My question is can we achieve the same result as before if we a Gorton 1 vent on the riser in the next floor down? In other words, single vents on the 3rd floor and 2nd floor vs two vents on the 3rd floor. Will the riser vent just as quickly in either set up?



Thanks.

Comments

  • Long Beach Ed
    Long Beach Ed Member Posts: 702
    Sure

    You can do the math, but I am sure that will vent just as well for the steam system. 



    Bad management from a landlord's viewpoint, though.  You let a tenant dictate where your steam vents are?  Appease her and just wait and see what her next demand is...  But thats another forum.
  • FJL
    FJL Member Posts: 354
    Owner, not resident

    She is an OWNER. Not a tenant. All four units are owner occupied. Welcome to co-op living in NYC
  • FJL
    FJL Member Posts: 354
    edited February 2012
    Owner, Not Tenant

    All of the other owners are on board with the switch. What can I tell you. I am curious to see how it runs after the switch and what, if any, complaints will ensue.
  • Just tell her that her unit will be colder....

    The rest of the units will get steam more quickly than her.
    The Steam Whisperer (Formerly Boilerpro)

    Chicago's Steam Heating Expert





    Noisy Radiators are a Cry for Help
  • FJL
    FJL Member Posts: 354
    edited February 2012
    Other Units Get Steam

    I don't understand your comment about every other unit getting heat quicker. Why wouldn't reducing the vents from two to one on the riser delay steam delivery equally to each unit? Or is it that it will take longer to rise up and thus lower floor apts will start filling rads before upper floor rads?



    FWIW, I have explained what the vents do and what will happen if they are removed or reduced. But people have their own priorities.



    Plus, we've been told that we don't need two vents on each riser; that one should be enough; and we're trying to balance the distribution of steam to the risers. In any event, I just want to know what options we have if making this change creates new complaints.
  • If you move 1/2 the capacity down one floor.

    The 2 lower floors will still get heat just as quick as if both vents were on the top floor, but with only one vent on top, the top floor will get steam slower since the vent on the floor below will close when steam gets to the 2nd floor.
    The Steam Whisperer (Formerly Boilerpro)

    Chicago's Steam Heating Expert





    Noisy Radiators are a Cry for Help
  • Long Beach Ed
    Long Beach Ed Member Posts: 702
    edited February 2012
    Agreed

    I agree with Boilerpro.   I doubt the effect will be noticeable.

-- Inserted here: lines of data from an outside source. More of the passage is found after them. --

-- ==== Sys2Proof/Machine/Load16.lean ====
section
/-! DEFINITION. The meanings of the 16-bit load group (41_load16.md). -/

namespace Sys2Proof.Machine

/-- R171 `LD dd,nn`. -/
def execLdDdNn (p : PairDd) (nn : Word) (s : State) : Result :=
  .next ((s.setDd p nn).finish 3 10)

/-- R173 `LD HL,(nn)`. -/
def execLdHlIndNn (nn : Word) (s : State) : Result :=
  let (v, s1) := s.memRead16 nn
  .next ((s1.setHl v).finish 3 16)

/-- R174 `LD dd,(nn)`. -/
def execLdDdIndNn (p : PairDd) (nn : Word) (s : State) : Result :=
  let (v, s1) := s.memRead16 nn
  .next ((s1.setDd p v).finish 4 20)

/-- R176 `LD (nn),HL`. -/
def execLdIndNnHl (nn : Word) (s : State) : Result :=
  .next ((s.memWrite16 nn s.main.hl).finish 3 16)

/-- R177 `LD (nn),dd`. -/
def execLdIndNnDd (nn : Word) (p : PairDd) (s : State) : Result :=
  .next ((s.memWrite16 nn (s.getDd p)).finish 4 20)

/-- R179 `LD SP,HL`. -/
def execLdSpHl (s : State) : Result :=
  .next ((s.setSp s.main.hl).finish 1 6)

/-- R181 `PUSH qq`. -/
def execPushQq (p : PairQq) (s : State) : Result :=
  .next ((s.push16 (s.getQq p)).finish 1 11)

/-- R183 `POP qq`. -/
def execPopQq (p : PairQq) (s : State) : Result :=
  let (v, s1) := s.pop16
  .next ((s1.setQq p v).finish 1 10)

/-- R172 `LD IX,nn`. -/
def execLdIxNn (nn : Word) (s : State) : Result :=
  .next ((s.setIx nn).finish 4 14)

/-- R175 `LD IX,(nn)`. -/
def execLdIxIndNn (nn : Word) (s : State) : Result :=
  let (v, s1) := s.memRead16 nn
  .next ((s1.setIx v).finish 4 20)

/-- R178 `LD (nn),IX`. -/
def execLdIndNnIx (nn : Word) (s : State) : Result :=
  .next ((s.memWrite16 nn s.ix).finish 4 20)

/-- R180 `LD SP,IX`. -/
def execLdSpIx (s : State) : Result :=
  .next ((s.setSp s.ix).finish 2 10)

/-- R182 `PUSH IX`. -/
def execPushIx (s : State) : Result :=
  .next ((s.push16 s.ix).finish 2 15)

/-- R184 `POP IX`. -/
def execPopIx (s : State) : Result :=
  let (v, s1) := s.pop16
  .next ((s1.setIx v).finish 2 14)

/-- R172 `LD IY,nn`. -/
def execLdIyNn (nn : Word) (s : State) : Result :=
  .next ((s.setIy nn).finish 4 14)

/-- R175 `LD IY,(nn)`. -/
def execLdIyIndNn (nn : Word) (s : State) : Result :=
  let (v, s1) := s.memRead16 nn
  .next ((s1.setIy v).finish 4 20)

/-- R178 `LD (nn),IY`. -/
def execLdIndNnIy (nn : Word) (s : State) : Result :=
  .next ((s.memWrite16 nn s.iy).finish 4 20)

/-- R180 `LD SP,IY`. -/
def execLdSpIy (s : State) : Result :=
  .next ((s.setSp s.iy).finish 2 10)

/-- R182 `PUSH IY`. -/
def execPushIy (s : State) : Result :=
  .next ((s.push16 s.iy).finish 2 15)

/-- R184 `POP IY`. -/
def execPopIy (s : State) : Result :=
  let (v, s1) := s.pop16
  .next ((s1.setIy v).finish 2 14)

end Sys2Proof.Machine
end

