/-- Space CB: opcode `b1` (R91). -/
def cbRows : List Row := [
  ⟨"RLC_r", true, 0xF8#8, 0x00#8, fun op _ _ _ => do return .rlcR (← Reg8.ofCode (bits20 op))⟩,
  ⟨"RLC__HL", true, 0xFF#8, 0x06#8, fun _ _ _ _ => some .rlcIndHl⟩,
  ⟨"RRC_r", true, 0xF8#8, 0x08#8, fun op _ _ _ => do return .rrcR (← Reg8.ofCode (bits20 op))⟩,
  ⟨"RRC__HL", true, 0xFF#8, 0x0E#8, fun _ _ _ _ => some .rrcIndHl⟩,
  ⟨"RL_r", true, 0xF8#8, 0x10#8, fun op _ _ _ => do return .rlR (← Reg8.ofCode (bits20 op))⟩,
  ⟨"RL__HL", true, 0xFF#8, 0x16#8, fun _ _ _ _ => some .rlIndHl⟩,
  ⟨"RR_r", true, 0xF8#8, 0x18#8, fun op _ _ _ => do return .rrR (← Reg8.ofCode (bits20 op))⟩,
  ⟨"RR__HL", true, 0xFF#8, 0x1E#8, fun _ _ _ _ => some .rrIndHl⟩,
  ⟨"SLA_r", true, 0xF8#8, 0x20#8, fun op _ _ _ => do return .slaR (← Reg8.ofCode (bits20 op))⟩,
  ⟨"SLA__HL", true, 0xFF#8, 0x26#8, fun _ _ _ _ => some .slaIndHl⟩,
  ⟨"SRA_r", true, 0xF8#8, 0x28#8, fun op _ _ _ => do return .sraR (← Reg8.ofCode (bits20 op))⟩,
  ⟨"SRA__HL", true, 0xFF#8, 0x2E#8, fun _ _ _ _ => some .sraIndHl⟩,
  ⟨"SLL_r", false, 0xF8#8, 0x30#8, fun op _ _ _ => do return .sllR (← Reg8.ofCode (bits20 op))⟩,
  ⟨"SLL__HL", false, 0xFF#8, 0x36#8, fun _ _ _ _ => some .sllIndHl⟩,
  ⟨"SRL_r", true, 0xF8#8, 0x38#8, fun op _ _ _ => do return .srlR (← Reg8.ofCode (bits20 op))⟩,
  ⟨"SRL__HL", true, 0xFF#8, 0x3E#8, fun _ _ _ _ => some .srlIndHl⟩,
  ⟨"BIT_b_r", true, 0xC0#8, 0x40#8, fun op _ _ _ => do return .bitBR (bits53 op) (← Reg8.ofCode (bits20 op))⟩,
  ⟨"BIT_b__HL", true, 0xC7#8, 0x46#8, fun op _ _ _ => some (.bitBIndHl (bits53 op))⟩,
  ⟨"SET_b_r", true, 0xC0#8, 0xC0#8, fun op _ _ _ => do return .setBR (bits53 op) (← Reg8.ofCode (bits20 op))⟩,
  ⟨"SET_b__HL", true, 0xC7#8, 0xC6#8, fun op _ _ _ => some (.setBIndHl (bits53 op))⟩,
  ⟨"RES_b_r", true, 0xC0#8, 0x80#8, fun op _ _ _ => do return .resBR (bits53 op) (← Reg8.ofCode (bits20 op))⟩,
  ⟨"RES_b__HL", true, 0xC7#8, 0x86#8, fun op _ _ _ => some (.resBIndHl (bits53 op))⟩]

/-- Space ED: opcode `b1` (R92), part 1. -/
def edRows1 : List Row := [
  ⟨"LD_A_I", true, 0xFF#8, 0x57#8, fun _ _ _ _ => some .ldAI⟩,
  ⟨"LD_A_R", true, 0xFF#8, 0x5F#8, fun _ _ _ _ => some .ldAR⟩,
  ⟨"LD_I_A", true, 0xFF#8, 0x47#8, fun _ _ _ _ => some .ldIA⟩,
  ⟨"LD_R_A", true, 0xFF#8, 0x4F#8, fun _ _ _ _ => some .ldRA⟩,
  ⟨"LD_dd__nn", true, 0xCF#8, 0x4B#8, fun op _ b2 b3 => some (.ldDdIndNn (PairDd.ofCode (bits54 op)) (pair b3 b2))⟩,
  ⟨"LD__nn__dd", true, 0xCF#8, 0x43#8, fun op _ b2 b3 => some (.ldIndNnDd (pair b3 b2) (PairDd.ofCode (bits54 op)))⟩,
  ⟨"LDI", true, 0xFF#8, 0xA0#8, fun _ _ _ _ => some .ldi⟩,
  ⟨"LDIR", true, 0xFF#8, 0xB0#8, fun _ _ _ _ => some .ldir⟩,
  ⟨"LDD", true, 0xFF#8, 0xA8#8, fun _ _ _ _ => some .ldd⟩,
  ⟨"LDDR", true, 0xFF#8, 0xB8#8, fun _ _ _ _ => some .lddr⟩,
  ⟨"CPI", true, 0xFF#8, 0xA1#8, fun _ _ _ _ => some .cpi⟩,
  ⟨"CPIR", true, 0xFF#8, 0xB1#8, fun _ _ _ _ => some .cpir⟩,
  ⟨"CPD", true, 0xFF#8, 0xA9#8, fun _ _ _ _ => some .cpd⟩,
  ⟨"CPDR", true, 0xFF#8, 0xB9#8, fun _ _ _ _ => some .cpdr⟩,
  ⟨"NEG", true, 0xFF#8, 0x44#8, fun _ _ _ _ => some .neg⟩,
  ⟨"IM_0", true, 0xFF#8, 0x46#8, fun _ _ _ _ => some .im0⟩,
  ⟨"IM_1", true, 0xFF#8, 0x56#8, fun _ _ _ _ => some .im1⟩,
  ⟨"IM_2", true, 0xFF#8, 0x5E#8, fun _ _ _ _ => some .im2⟩,
  ⟨"ADC_HL_ss", true, 0xCF#8, 0x4A#8, fun op _ _ _ => some (.adcHlSs (PairDd.ofCode (bits54 op)))⟩,
  ⟨"SBC_HL_ss", true, 0xCF#8, 0x42#8, fun op _ _ _ => some (.sbcHlSs (PairDd.ofCode (bits54 op)))⟩,
  ⟨"RLD", true, 0xFF#8, 0x6F#8, fun _ _ _ _ => some .rld⟩,
  ⟨"RRD", true, 0xFF#8, 0x67#8, fun _ _ _ _ => some .rrd⟩,
  ⟨"RETI", true, 0xFF#8, 0x4D#8, fun _ _ _ _ => some .reti⟩,
  ⟨"RETN", true, 0xFF#8, 0x45#8, fun _ _ _ _ => some .retn⟩]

    But your tenant/owner will notice a huge deficiency and blame you for it.  If she has cats she'll blame their ailments on the venting change too.



    If she only wants one vent hanging from the pipe, how 'bout replacing that Gorton #1 with a Gorton #2.  Paint it red and tell her it's a fire alarm required by the new code. 
  • FJL
    FJL Member Posts: 354
    edited February 2012
    Top Floors . . .

    The vents are on the the third floor and there is a fourth floor but the risers don't extend into that apt, so we had to put the vents at the highest point on the risers, which was at the top of the third floor, one floor below the top floor.  So the third floor and fourth floor will get steam slower is what you are saying.  People make their own choices. 



    The basic idea is that the steam will first travel and escape via the first vent it finds, i.e., the second floor vent, and then when it closes that vent closes, the steam will continue to the next vent, the one on the third floor. 



    I guess we'll see how things work after the change and what, if any, reaction there is from the folks in the affected floors.